Paper tear is a great indicator to make sure you aren't way out in left field...but to me, its a starting point. Once my bow is close and long distance tuned, everything is measured and marked, and even string/cable changes aren't a problem...I just replicate those settings, and continue shooting...don't even have to make a new site tape for a new set of strings, cables. D-loop changes are replicated as well.

When you "push the envelope" what I mean is that you have basically pushed the bow/arrow/personal FORM "envelope" past YOUR limits...and have reached the point of diminishing returns. Sometimes, YOU have to just give up on speed and start backing off of it...to find the BEST POINT or the "sweet spot" that WORKS for you. That could be 5fps LESS or maybe, with some bows even more than that. MANY shooters are exceeding that "envelope" in thinking that SPEED is their answer....

field14 (Tom D)


----------



## BowhunterJT

First of all, a bullet hole DOES mean that your bow is shooting correctly. Second, Not shooting a bullet hole doesn't mean that your bow IS NOT shooting correctly. This is leaving the archer out of the equation. Third, speed is not a disadvantage because the faster the arrow speed the more room for error at that known yardage or not known. These are facts not opinions!

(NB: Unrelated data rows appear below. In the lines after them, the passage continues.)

-- ==== Sys2Proof/Laws/Reads.lean ====
section
/-! SUPPORT. What the readers of the state answer after a named update of a field that they do not read. -/
namespace Sys2Proof.Machine

variable (s : State)

/-! setObj. -/
@[simp] theorem State.setObj_dom (k : Nat) (v : Int) (k' : Nat) : (s.setObj k v).dom k' = s.dom k' := rfl
@[simp] theorem State.setObj_now (k : Nat) (v : Int)  : (s.setObj k v).now = s.now := rfl
@[simp] theorem State.setObj_since (k : Nat) (v : Int) (c' : Nat) : (s.setObj k v).since c' = s.since c' := rfl
@[simp] theorem State.setObj_lane (k : Nat) (v : Int) (x' : Lane) : (s.setObj k v).lane x' = s.lane x' := rfl
@[simp] theorem State.setObj_port (k : Nat) (v : Int) (p' : Nat) : (s.setObj k v).port p' = s.port p' := rfl
@[simp] theorem State.setObj_exp (k : Nat) (v : Int) (p' : Nat) : (s.setObj k v).exp p' = s.exp p' := rfl
@[simp] theorem State.setObj_input (k : Nat) (v : Int) (p' : Nat) : (s.setObj k v).input p' = s.input p' := rfl
@[simp] theorem State.setObj_pipe (k : Nat) (v : Int) (p' : Nat) : (s.setObj k v).pipe p' = s.pipe p' := rfl
@[simp] theorem State.setObj_fifo (k : Nat) (v : Int) (p' : Nat) : (s.setObj k v).fifo p' = s.fifo p' := rfl
@[simp] theorem State.setObj_frameOf (k : Nat) (v : Int) (p' : Nat) : (s.setObj k v).frameOf p' = s.frameOf p' := rfl
@[simp] theorem State.setObj_openFrame (k : Nat) (v : Int) (p' : Nat) : (s.setObj k v).openFrame p' = s.openFrame p' := rfl
@[simp] theorem State.setObj_nxPort (k : Nat) (v : Int) (p' : Nat) : (s.setObj k v).nxPort p' = s.nxPort p' := rfl
@[simp] theorem State.setObj_session (k : Nat) (v : Int) (p' : Nat) : (s.setObj k v).session p' = s.session p' := rfl
@[simp] theorem State.setObj_xfer (k : Nat) (v : Int) (e' c' : Nat) : (s.setObj k v).xfer e' c' = s.xfer e' c' := rfl

/-! resetObj. -/
@[simp] theorem State.resetObj_dom (k : Nat) (k' : Nat) : (s.resetObj k).dom k' = s.dom k' := rfl
@[simp] theorem State.resetObj_now (k : Nat)  : (s.resetObj k).now = s.now := rfl
@[simp] theorem State.resetObj_since (k : Nat) (c' : Nat) : (s.resetObj k).since c' = s.since c' := rfl
@[simp] theorem State.resetObj_lane (k : Nat) (x' : Lane) : (s.resetObj k).lane x' = s.lane x' := rfl
@[simp] theorem State.resetObj_port (k : Nat) (p' : Nat) : (s.resetObj k).port p' = s.port p' := rfl
@[simp] theorem State.resetObj_exp (k : Nat) (p' : Nat) : (s.resetObj k).exp p' = s.exp p' := rfl
@[simp] theorem State.resetObj_input (k : Nat) (p' : Nat) : (s.resetObj k).input p' = s.input p' := rfl
@[simp] theorem State.resetObj_pipe (k : Nat) (p' : Nat) : (s.resetObj k).pipe p' = s.pipe p' := rfl
@[simp] theorem State.resetObj_fifo (k : Nat) (p' : Nat) : (s.resetObj k).fifo p' = s.fifo p' := rfl
@[simp] theorem State.resetObj_frameOf (k : Nat) (p' : Nat) : (s.resetObj k).frameOf p' = s.frameOf p' := rfl
@[simp] theorem State.resetObj_openFrame (k : Nat) (p' : Nat) : (s.resetObj k).openFrame p' = s.openFrame p' := rfl
@[simp] theorem State.resetObj_nxPort (k : Nat) (p' : Nat) : (s.resetObj k).nxPort p' = s.nxPort p' := rfl
@[simp] theorem State.resetObj_session (k : Nat) (p' : Nat) : (s.resetObj k).session p' = s.session p' := rfl
@[simp] theorem State.resetObj_xfer (k : Nat) (e' c' : Nat) : (s.resetObj k).xfer e' c' = s.xfer e' c' := rfl

/-! setFlag. -/
@[simp] theorem State.setFlag_dom (k : Nat) (b : Bool) (k' : Nat) : (s.setFlag k b).dom k' = s.dom k' := rfl
@[simp] theorem State.setFlag_now (k : Nat) (b : Bool)  : (s.setFlag k b).now = s.now := rfl
@[simp] theorem State.setFlag_since (k : Nat) (b : Bool) (c' : Nat) : (s.setFlag k b).since c' = s.since c' := rfl
@[simp] theorem State.setFlag_lane (k : Nat) (b : Bool) (x' : Lane) : (s.setFlag k b).lane x' = s.lane x' := rfl
@[simp] theorem State.setFlag_port (k : Nat) (b : Bool) (p' : Nat) : (s.setFlag k b).port p' = s.port p' := rfl
@[simp] theorem State.setFlag_exp (k : Nat) (b : Bool) (p' : Nat) : (s.setFlag k b).exp p' = s.exp p' := rfl
@[simp] theorem State.setFlag_input (k : Nat) (b : Bool) (p' : Nat) : (s.setFlag k b).input p' = s.input p' := rfl
@[simp] theorem State.setFlag_pipe (k : Nat) (b : Bool) (p' : Nat) : (s.setFlag k b).pipe p' = s.pipe p' := rfl
@[simp] theorem State.setFlag_fifo (k : Nat) (b : Bool) (p' : Nat) : (s.setFlag k b).fifo p' = s.fifo p' := rfl
@[simp] theorem State.setFlag_frameOf (k : Nat) (b : Bool) (p' : Nat) : (s.setFlag k b).frameOf p' = s.frameOf p' := rfl
@[simp] theorem State.setFlag_openFrame (k : Nat) (b : Bool) (p' : Nat) : (s.setFlag k b).openFrame p' = s.openFrame p' := rfl
@[simp] theorem State.setFlag_nxPort (k : Nat) (b : Bool) (p' : Nat) : (s.setFlag k b).nxPort p' = s.nxPort p' := rfl
@[simp] theorem State.setFlag_session (k : Nat) (b : Bool) (p' : Nat) : (s.setFlag k b).session p' = s.session p' := rfl
@[simp] theorem State.setFlag_xfer (k : Nat) (b : Bool) (e' c' : Nat) : (s.setFlag k b).xfer e' c' = s.xfer e' c' := rfl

So as a competitor and IF you are able to handle the speed, putting accuracy first, what is wrong with wanting every edge you can handle accurately???


----------



## BowhunterJT

The edge meaning your ability to perform accurately!


----------



## field14

BowhunterJT said:


> The edge meaning your ability to perform accurately!


You got it...YOUR ability not to perform accurately, not the bow's. The BOW will replicate itself every single time...if the ARCHER will just quit interfering. However, you still gotta set the bow up to match YOU and how YOU are imparting different "stuff" to the bow so that it GROUPS as tight as YOU are capable of holding and executing your shots.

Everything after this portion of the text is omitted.